* **Work required**:
Please return, with no alterations, the lines below from the very first through the one that contains "(match sig with".
◇ ◇ ◇ ◇ ◇
/-- Perform one request at its home (R301): what the requester's core holds of the sector drains first (R234). -/
def atomicAtHome (s : State) (r : SwarmRef) (q : AtomicReq) (sig : Option (BitVec 512)) : Except Stop (Nat × State) := do
  let a := accessOf s r
  let (_, pa) ← translateData s a.die a.ctx q.va true
  let s1 := drainWhere s r.core fun e => e.pa = pa / 64 * 64
  let _ ← sectorData s1 pa q.va
  let n := q.ty.bits / 8
  let old := bytesToNat (memRead s1.mem pa n)
  let s2 := performBytes s1 pa (natToBytes n (atomicNew q.ty q.op old q.operand))
    (match sig with | some g => .merge g | none => .keep)
  .ok (old, countDie (l1Drop s2 r.core fun x => x = pa / 64 * 64) (homeDie s2 pa) 0x4B a.ctx)

/-- Remove an asynchronous operation and lower its counter. -/
def finishOp (s : State) (r : SwarmRef) (path id : Nat) : State :=
  opDone { s with asyncs := s.asyncs.filter fun x => x.id ≠ id, atomics := s.atomics.filter fun x => x.id ≠ id } r path id

/-- A list in an order drawn from the free values (R66, R168, R177). -/
def freeOrder {α : Type} (seed : Nat) : Nat → List α → List α
  | 0, l => l
  | n + 1, l =>
    match l with
    | [] => []
    | _ =>
      let k := Config.freeNat (seed + n) % l.length
      match l[k]? with
      | some x => x :: freeOrder seed n (l.eraseIdx k)
      | none => l
/-- Whether two threads name one address. -/
def collides {α : Type} (addr : α → Nat) (l : List α) : Bool := (l.map addr).eraseDups.length < l.length
/-- The requests of one instruction, in an order that is free when two threads name one word. -/
def anyOrder {α : Type} (s : State) (addr : α → Nat) (l : List α) : List α × State :=
  if collides addr l then (freeOrder s.fresh l.length l, { s with fresh := s.fresh + l.length }) else (l, s)

/-- Perform a RED's requests at their homes (R178, R301), in the order drawn when it executed. A data error leaves its word unchanged
and is deferred (R162). -/
def performRed (s : State) (x : AtomicWait) : Except Stop State := do
  let s1 ← x.reqs.foldlM (fun s q =>
    match atomicAtHome s x.ref q x.sig with
    | .ok (_, s1) => .ok s1
    | .error (.trap c d a) => .ok (deferTrap s x.ref ⟨c, d, x.pc, 2, a⟩)
    | .error e => .error e) s
  .ok (finishOp s1 x.ref 0 x.id)

/-! The on-chip physical map (R306 to R308). -/

/-- The workgroup of a launch tag on a core. -/
def mapTarget (s : State) (core tag : Nat) : Option Workgroup :=
  s.wgs.find? fun g => g.ref.core = core && !g.ended && (launch? s g.ref.seq).any fun l => l.tag = tag && l.state = .resident

/-- The element of a tile as a word of its row-major list. -/
def tileBytes (t : Tile) (o n : Nat) : List Byte := ((t.elems.drop (o / 4)).take (n / 4)).map (fun w => natToBytes 4 w.toNat) |>.flatten

/-- Offset of a physical address in a core's window of the map: past its end when the address lies in no such window (R306). -/
def windowOffset (s : State) (core pa : Nat) : Nat :=
  let base := s.ocm + 2 ^ 22 * core
  if base ≤ pa ∧ pa < base + 2 ^ 22 then pa - base else 2 ^ 22

/-- A core whose register banks are accessed: they wake, and their 512 cycles count anew (R139). -/
def Core.touch (lane ctx now : Nat) (banks : BitVec 8) (c : Core) : Core :=
  let asleep := c.drowsy.getD lane 0 &&& banks
  { c with
    drowsy := c.drowsy.modify lane fun m => m &&& ~~~banks
    bankUse := c.bankUse.modify lane fun l => l.mapIdx fun b t => if banks.getLsbD b then now else t
    counters := c.counters.map (countOn 0x05 ctx ((List.range 8).filter fun b => asleep.getLsbD b).length) }
/-- An access to register banks of a lane. -/
def touchBanks (s : State) (core lane ctx : Nat) (banks : BitVec 8) : State :=
  { s with cores :=
    if banks = 0 then s.cores
    else if s.cores.any fun c => c.idx = core then s.cores.map fun c => if c.idx = core then c.touch lane ctx s.cycle banks else c
    else s.cores ++ [(Core.reset core).touch lane ctx s.cycle banks] }
/-- The bank of a physical register. -/
def bankOf (p : Nat) : BitVec 8 := 1 <<< (p / 64)

/-- Banks of the physical registers, mirrors among them, that registers of a file are mapped to. -/
def regBanks (regs : List (Option VReg)) (ns : List Nat) : BitVec 8 :=
  ns.foldl (fun m n =>
    match regs.getD n none with
    | some x => m ||| bankOf x.phys ||| ((x.mirror.map bankOf).getD 0)
    | none => m) 0
/-- Register writes of a swarm: the banks they access, and those that leave 32 equal values, which carry the uniform tag (R37, R139, R384). -/
def noteWrites (s : State) (r : SwarmRef) (regs : List (Option VReg)) (lane : Nat) (writes : List (Nat × Mask × Bool)) : State :=
  let ctx := ctxOf s (wgOf r)
  let count (c : Core) : Core := { c with counters := c.counters.map (countOn 0x07 ctx (writes.filter fun x => x.2.2).length) }
  { s with cores := (touchBanks s r.core lane ctx (regBanks regs (writes.map Prod.fst))).cores.map fun c =>
      if c.idx = r.core then count c else c }

/-- A word of the map as it answers a read: its eight bytes, and the not-mapped bit (R139). -/
structure MapWord where
  bytes : List Byte
  notMapped : Bool
  deriving DecidableEq, Repr

/-- Read eight bytes through the map; none when the word is refused. A word whose data cannot be corrected is an error, a tile under
another operation waits (R139, R141, R150, R157, R308). -/
def mapRead (s : State) (core tag off : Nat) : Except Stop (Option MapWord × State) :=
  match mapTarget s core tag with
  | none => .ok (none, s)
  | some g =>
    if off < 0x100000 then
      if off + 8 ≤ g.scratch.size then do
        let b ← scratchSeen s g off 8
        .ok (some ⟨b, false⟩, s)
      else .ok (none, s)
    else if off < 0x180000 then
      match g.names.getD ((off - 0x100000) / 8192) none with
      | none => .ok (none, s)
      | some t =>
        if tileLocked s g.ref t [] false then .error .wait
        else if (tileAt s core t).lost || (tileAt s core t).bad then .error (.trap 0x0C 0x0004 ((off - 0x100000) / 8192))
        else
          let s1 := finishOn s core t
          .ok (some ⟨tileBytes (tileAt s1 core t) (off % 8192) 8, false⟩, s1)
    else if off < 0x1C0000 then
      let o := off - 0x180000
      if 1024 * g.obufGranules < o + 8 then .ok (none, s)
      else if eccBad g.obufBad o 8 then .error (.trap 0x0C 0x0003 0)
      else .ok (some ⟨memRead g.obuf o 8, false⟩, s)
    else if 0x200000 ≤ off ∧ off < 0x280000 then
      let o := off - 0x200000
      let k := o % 16384 / 128
      let t := o % 128 / 4
      match swarm? s ⟨g.ref.seq, g.ref.core, o / 16384, false⟩ with
      | none => .ok (none, s)
      | some w =>
        if w.rmax ≤ k then .ok (none, s)
        else
          match w.regs.getD k none with
          | none => .ok (some ⟨List.replicate 8 0, true⟩, s)
          | some x =>
            if w.regErrs.any fun e => e.1 = k && (e.2 = t || e.2 = t + 1) then .error (.trap 0x0C 0x0002 0)
            else .ok (some ⟨natToBytes 4 (natAt x.vals t) ++ natToBytes 4 (natAt x.vals (t + 1)), false⟩,
              touchBanks s core w.lane g.ctx (bankOf x.phys))
    else .ok (none, s)

/-- Write eight bytes through the map; none when the word is refused. A tile that is lost, or whose error this access finds, is an error
(R150). -/
def mapWrite (s : State) (core tag off : Nat) (b : List Byte) : Except Stop (Option State) :=
  let lo := BitVec.ofNat 32 (bytesToNat (b.take 4))
  let hi := BitVec.ofNat 32 (bytesToNat (b.drop 4))
  match mapTarget s core tag with
  | none => .ok none
  | some g =>
    if off < 0x100000 then
      if g.scratch.size < off + 8 ∨ (g.frozen && off < g.scratch.persist) then .ok none
      else .ok (some (scratchPut s g.ref off b))
    else if off < 0x180000 then
      match g.names.getD ((off - 0x100000) / 8192) none with
      | none => .ok none
      | some t =>
        if tileBusy s g.ref t [] true then .error .wait
        else if (tileAt s core t).lost || (tileAt s core t).bad then .error (.trap 0x0C 0x0004 ((off - 0x100000) / 8192))
        else
          let i := off % 8192 / 4
          .ok (some (modTile (finishOn s core t) core t fun x => { x with elems := (x.elems.set i lo).set (i + 1) hi }))
    else if off < 0x1C0000 then
      if 1024 * g.obufGranules < off - 0x180000 + 8 then .ok none
      else .ok (some (modWg s g.ref fun g => obufWrite g (off - 0x180000) b))
    else if 0x200000 ≤ off ∧ off < 0x280000 then
      let o := off - 0x200000
      let r : SwarmRef := ⟨g.ref.seq, g.ref.core, o / 16384, false⟩
      let k := o % 16384 / 128
      let t := o % 128 / 4
      match swarm? s r with
      | none => .ok none
      | some w =>
        if w.rmax ≤ k then .ok none
        else
          -- a clause that waits at a fetch has not begun as far as the window goes: it executes anew over the words written
          let s := if s.runs.any fun x => x.ref = r then squash s r else s
          match writeReg s (bareRun w) k ((1 <<< t) ||| (1 <<< (t + 1))) ((splat 0).set t lo |>.set (t + 1) hi) with
          | .error _ => .ok none
          | .ok x =>
            let p := ((x.work.regs.getD k none).map VReg.phys).getD 0
            .ok (some (touchBanks (modSwarm s r fun w => { w with
              regs := x.work.regs
              regErrs := w.regErrs.filter fun e => e.1 ≠ k || (e.2 ≠ t && e.2 ≠ t + 1 && (w.regs.getD k none).isSome) })
              core w.lane g.ctx (bankOf p)))
    else .ok none

/-- Read or write bytes of the map word by word; a refused word changes nothing and marks the transfer refused (R307). -/
def mapReadMany (s : State) (core tag off n : Nat) : Except Stop (List Byte × Bool × State) :=
  (List.range (n / 8)).foldlM (fun (st : List Byte × Bool × State) k => do
    let (w, s1) ← mapRead st.2.2 core tag (off + 8 * k)
    match w with
    | some x => .ok (st.1 ++ x.bytes, st.2.1, s1)
    | none => .ok (st.1 ++ List.replicate 8 0, true, s1)) ([], false, s)
def mapWriteMany (s : State) (core tag off : Nat) (bytes : List Byte) : Except Stop (State × Bool) :=
  (List.range (bytes.length / 8)).foldlM (fun (st : State × Bool) k => do
    match ← mapWrite st.1 core tag (off + 8 * k) ((bytes.drop (8 * k)).take 8) with
    | some s1 => .ok (s1, st.2)
    | none => .ok (st.1, true)) (s, false)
◇ ◇ ◇ ◇ ◇
* **Exercise answer**:
/-- Perform one request at its home (R301): what the requester's core holds of the sector drains first (R234). -/
def atomicAtHome (s : State) (r : SwarmRef) (q : AtomicReq) (sig : Option (BitVec 512)) : Except Stop (Nat × State) := do
  let a := accessOf s r
  let (_, pa) ← translateData s a.die a.ctx q.va true
  let s1 := drainWhere s r.core fun e => e.pa = pa / 64 * 64
  let _ ← sectorData s1 pa q.va
  let n := q.ty.bits / 8
  let old := bytesToNat (memRead s1.mem pa n)
  let s2 := performBytes s1 pa (natToBytes n (atomicNew q.ty q.op old q.operand))
    (match sig with | some g => .merge g | none => .keep)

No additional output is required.